= PROBLEM TO SOLVE =
All entries must be returned precisely as they appear.

Saved data entries
-- ==== Sys2Proof/Tests/Slice0.lean ====
section
/-! SUPPORT. The model's own tests: ill-formed terms that WellFormed refuses, words written out from the spec's
encodings, single steps with the results that spec/95_test_vectors.md section 2 gives (the vector is in the name),
and a witness for every statement that has hypotheses. -/

namespace Sys2Proof.Tests

open Sys2Proof.Machine Sys2Proof.Safety

/-! ### WellFormed refuses -/

theorem test_wf_refuses_lda_zpgY : (Instr.wf (.lda (.mem (.zpgY 0x10)))) = false := by decide

theorem test_wf_refuses_adc_zpgY : (Instr.wf (.adc (.mem (.zpgY 0x10)))) = false := by decide

theorem test_wf_refuses_sta_zpgY : (Instr.wf (.sta (.zpgY 0x10))) = false := by decide

theorem test_wf_refuses_slo_zpgY : (Instr.wf (.slo (.zpgY 0x10))) = false := by decide

theorem test_wf_refuses_ldx_absX : (Instr.wf (.ldx (.mem (.absX 0x0200)))) = false := by decide

theorem test_wf_refuses_ldy_zpgY : (Instr.wf (.ldy (.mem (.zpgY 0x10)))) = false := by decide

theorem test_wf_refuses_stx_zpgX : (Instr.wf (.stx (.zpgX 0x10))) = false := by decide

theorem test_wf_refuses_sty_absX : (Instr.wf (.sty (.absX 0x0200))) = false := by decide

theorem test_wf_refuses_asl_absY : (Instr.wf (.asl (.mem (.absY 0x0200)))) = false := by decide

theorem test_wf_refuses_inc_indY : (Instr.wf (.inc (.indY 0x10))) = false := by decide

theorem test_wf_refuses_bit_zpgX : (Instr.wf (.bit (.zpgX 0x10))) = false := by decide

theorem test_wf_refuses_cpx_zpgX : (Instr.wf (.cpx (.mem (.zpgX 0x10)))) = false := by decide

theorem test_wf_refuses_rra_absX : (Instr.wf (.rra (.absX 0x0200))) = false := by decide

theorem test_wf_refuses_jam_other_byte : (Instr.wf (.jam 0x92)) = false := by decide

theorem test_wf_refuses_anc_other_byte : (Instr.wf (.anc 0x8B 0x10)) = false := by decide

theorem test_wf_refuses_nop_of_other_shape : (Instr.wf (.nopUndoc 0x04 .impl)) = false := by decide

theorem test_wf_refuses_nop_without_a_row : (Instr.wf (.nopUndoc 0xDC (.mem (.absX 0x0200)))) = false := by decide

theorem test_wf_refuses_unlisted_that_has_a_row : (Instr.wf (.unlisted 0xEA)) = false := by decide

/-- The encoder gives no bytes for a term without a row. -/
theorem test_encode_ill_formed_is_empty : encode (.ldx (.mem (.absX 0x0200))) = [] := by decide

/-! ### Decoding, words bit by bit from the `encoding` field of spec/opcode_table.json (R71)

Operand bytes: `#`, zero page and `rel` 0x9C, addresses 0x1234 as low byte 0x34, high byte 0x12. -/

theorem test_decode_load_store :
    decode [0b10110001, 0b10011100] = .ok (.lda (.mem (.indY 0x9C)), []) ∧
    decode [0b10111110, 0b00110100, 0b00010010] = .ok (.ldx (.mem (.absY 0x1234)), []) ∧
    decode [0b10110100, 0b10011100] = .ok (.ldy (.mem (.zpgX 0x9C)), []) ∧
    decode [0b10011001, 0b00110100, 0b00010010] = .ok (.sta (.absY 0x1234), []) ∧
    decode [0b10010110, 0b10011100] = .ok (.stx (.zpgY 0x9C), []) ∧
    decode [0b10001100, 0b00110100, 0b00010010] = .ok (.sty (.abs 0x1234), []) :=
  ⟨rfl, rfl, rfl, rfl, rfl, rfl⟩

theorem test_decode_arithmetic :
    decode [0b01111001, 0b00110100, 0b00010010] = .ok (.adc (.mem (.absY 0x1234)), []) ∧
    decode [0b11100001, 0b10011100] = .ok (.sbc (.mem (.xInd 0x9C)), []) :=
  ⟨rfl, rfl⟩

theorem test_decode_logic :
    decode [0b00101001, 0b10011100] = .ok (.and (.imm 0x9C), []) ∧
    decode [0b00010101, 0b10011100] = .ok (.ora (.mem (.zpgX 0x9C)), []) ∧
    decode [0b01001101, 0b00110100, 0b00010010] = .ok (.eor (.mem (.abs 0x1234)), []) :=
  ⟨rfl, rfl, rfl⟩

theorem test_decode_shift :
    decode [0b00001010] = .ok (.asl .acc, []) ∧
    decode [0b01011110, 0b00110100, 0b00010010] = .ok (.lsr (.mem (.absX 0x1234)), []) ∧
    decode [0b00100110, 0b10011100] = .ok (.rol (.mem (.zpg 0x9C)), []) ∧
    decode [0b01110110, 0b10011100] = .ok (.ror (.mem (.zpgX 0x9C)), []) :=
  ⟨rfl, rfl, rfl, rfl⟩

theorem test_decode_branch :
    decode [0b00010000, 0b10011100] = .ok (.bpl 0x9C, []) ∧
    decode [0b00110000, 0b10011100] = .ok (.bmi 0x9C, []) ∧
    decode [0b01010000, 0b10011100] = .ok (.bvc 0x9C, []) ∧
    decode [0b01110000, 0b10011100] = .ok (.bvs 0x9C, []) ∧
    decode [0b10010000, 0b10011100] = .ok (.bcc 0x9C, []) ∧
    decode [0b10110000, 0b10011100] = .ok (.bcs 0x9C, []) ∧
    decode [0b11010000, 0b10011100] = .ok (.bne 0x9C, []) ∧
    decode [0b11110000, 0b10011100] = .ok (.beq 0x9C, []) :=
  ⟨rfl, rfl, rfl, rfl, rfl, rfl, rfl, rfl⟩

theorem test_decode_control :
    decode [0b00000000] = .ok (.brk, []) ∧
    decode [0b01000000] = .ok (.rti, []) ∧
    decode [0b00100000, 0b00110100, 0b00010010] = .ok (.jsr 0x1234, []) ∧
    decode [0b01100000] = .ok (.rts, []) ∧
    decode [0b01001100, 0b00110100, 0b00010010] = .ok (.jmp (.abs 0x1234), []) ∧
    decode [0b01101100, 0b00110100, 0b00010010] = .ok (.jmp (.ind 0x1234), []) :=
  ⟨rfl, rfl, rfl, rfl, rfl, rfl⟩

= THE ANSWER =
-- ==== Sys2Proof/Tests/Slice0.lean ====
section
/-! SUPPORT. The model's own tests: ill-formed terms that WellFormed refuses, words written out from the spec's
encodings, single steps with the results that spec/95_test_vectors.md section 2 gives (the vector is in the name),
and a witness for every statement that has hypotheses. -/

namespace Sys2Proof.Tests

open Sys2Proof.Machine Sys2Proof.Safety

/-! ### WellFormed refuses -/

theorem test_wf_refuses_lda_zpgY : (Instr.wf (.lda (.mem (.zpgY 0x10)))) = false := by decide

theorem test_wf_refuses_adc_zpgY : (Instr.wf (.adc (.mem (.zpgY 0x10)))) = false := by decide

theorem test_wf_refuses_sta_zpgY : (Instr.wf (.sta (.zpgY 0x10))) = false := by decide

theorem test_wf_refuses_slo_zpgY : (Instr.wf (.slo (.zpgY 0x10))) = false := by decide

theorem test_wf_refuses_ldx_absX : (Instr.wf (.ldx (.mem (.absX 0x0200)))) = false := by decide

theorem test_wf_refuses_ldy_zpgY : (Instr.wf (.ldy (.mem (.zpgY 0x10)))) = false := by decide

theorem test_wf_refuses_stx_zpgX : (Instr.wf (.stx (.zpgX 0x10))) = false := by decide

theorem test_wf_refuses_sty_absX : (Instr.wf (.sty (.absX 0x0200))) = false := by decide

theorem test_wf_refuses_asl_absY : (Instr.wf (.asl (.mem (.absY 0x0200)))) = false := by decide

theorem test_wf_refuses_inc_indY : (Instr.wf (.inc (.indY 0x10))) = false := by decide

theorem test_wf_refuses_bit_zpgX : (Instr.wf (.bit (.zpgX 0x10))) = false := by decide

theorem test_wf_refuses_cpx_zpgX : (Instr.wf (.cpx (.mem (.zpgX 0x10)))) = false := by decide

theorem test_wf_refuses_rra_absX : (Instr.wf (.rra (.absX 0x0200))) = false := by decide

theorem test_wf_refuses_jam_other_byte : (Instr.wf (.jam 0x92)) = false := by decide

theorem test_wf_refuses_anc_other_byte : (Instr.wf (.anc 0x8B 0x10)) = false := by decide

theorem test_wf_refuses_nop_of_other_shape : (Instr.wf (.nopUndoc 0x04 .impl)) = false := by decide

theorem test_wf_refuses_nop_without_a_row : (Instr.wf (.nopUndoc 0xDC (.mem (.absX 0x0200)))) = false := by decide

theorem test_wf_refuses_unlisted_that_has_a_row : (Instr.wf (.unlisted 0xEA)) = false := by decide

/-- The encoder gives no bytes for a term without a row. -/
theorem test_encode_ill_formed_is_empty : encode (.ldx (.mem (.absX 0x0200))) = [] := by decide

/-! ### Decoding, words bit by bit from the `encoding` field of spec/opcode_table.json (R71)

Operand bytes: `#`, zero page and `rel` 0x9C, addresses 0x1234 as low byte 0x34, high byte 0x12. -/

theorem test_decode_load_store :
    decode [0b10110001, 0b10011100] = .ok (.lda (.mem (.indY 0x9C)), []) ∧
    decode [0b10111110, 0b00110100, 0b00010010] = .ok (.ldx (.mem (.absY 0x1234)), []) ∧
    decode [0b10110100, 0b10011100] = .ok (.ldy (.mem (.zpgX 0x9C)), []) ∧
    decode [0b10011001, 0b00110100, 0b00010010] = .ok (.sta (.absY 0x1234), []) ∧
    decode [0b10010110, 0b10011100] = .ok (.stx (.zpgY 0x9C), []) ∧
    decode [0b10001100, 0b00110100, 0b00010010] = .ok (.sty (.abs 0x1234), []) :=
  ⟨rfl, rfl, rfl, rfl, rfl, rfl⟩

theorem test_decode_arithmetic :
    decode [0b01111001, 0b00110100, 0b00010010] = .ok (.adc (.mem (.absY 0x1234)), []) ∧
    decode [0b11100001, 0b10011100] = .ok (.sbc (.mem (.xInd 0x9C)), []) :=
  ⟨rfl, rfl⟩

theorem test_decode_logic :
    decode [0b00101001, 0b10011100] = .ok (.and (.imm 0x9C), []) ∧
    decode [0b00010101, 0b10011100] = .ok (.ora (.mem (.zpgX 0x9C)), []) ∧
    decode [0b01001101, 0b00110100, 0b00010010] = .ok (.eor (.mem (.abs 0x1234)), []) :=
  ⟨rfl, rfl, rfl⟩

theorem test_decode_shift :
    decode [0b00001010] = .ok (.asl .acc, []) ∧
    decode [0b01011110, 0b00110100, 0b00010010] = .ok (.lsr (.mem (.absX 0x1234)), []) ∧
    decode [0b00100110, 0b10011100] = .ok (.rol (.mem (.zpg 0x9C)), []) ∧
    decode [0b01110110, 0b10011100] = .ok (.ror (.mem (.zpgX 0x9C)), []) :=
  ⟨rfl, rfl, rfl, rfl⟩

theorem test_decode_branch :
    decode [0b00010000, 0b10011100] = .ok (.bpl 0x9C, []) ∧
    decode [0b00110000, 0b10011100] = .ok (.bmi 0x9C, []) ∧
    decode [0b01010000, 0b10011100] = .ok (.bvc 0x9C, []) ∧
    decode [0b01110000, 0b10011100] = .ok (.bvs 0x9C, []) ∧
    decode [0b10010000, 0b10011100] = .ok (.bcc 0x9C, []) ∧
    decode [0b10110000, 0b10011100] = .ok (.bcs 0x9C, []) ∧
    decode [0b11010000, 0b10011100] = .ok (.bne 0x9C, []) ∧
    decode [0b11110000, 0b10011100] = .ok (.beq 0x9C, []) :=
  ⟨rfl, rfl, rfl, rfl, rfl, rfl, rfl, rfl⟩

theorem test_decode_control :
    decode [0b00000000] = .ok (.brk, []) ∧
    decode [0b01000000] = .ok (.rti, []) ∧
    decode [0b00100000, 0b00110100, 0b00010010] = .ok (.jsr 0x1234, []) ∧
    decode [0b01100000] = .ok (.rts, []) ∧
    decode [0b01001100, 0b00110100, 0b00010010] = .ok (.jmp (.abs 0x1234), []) ∧
    decode [0b01101100, 0b00110100, 0b00010010] = .ok (.jmp (.ind 0x1234), []) :=
  ⟨rfl, rfl, rfl, rfl, rfl, rfl⟩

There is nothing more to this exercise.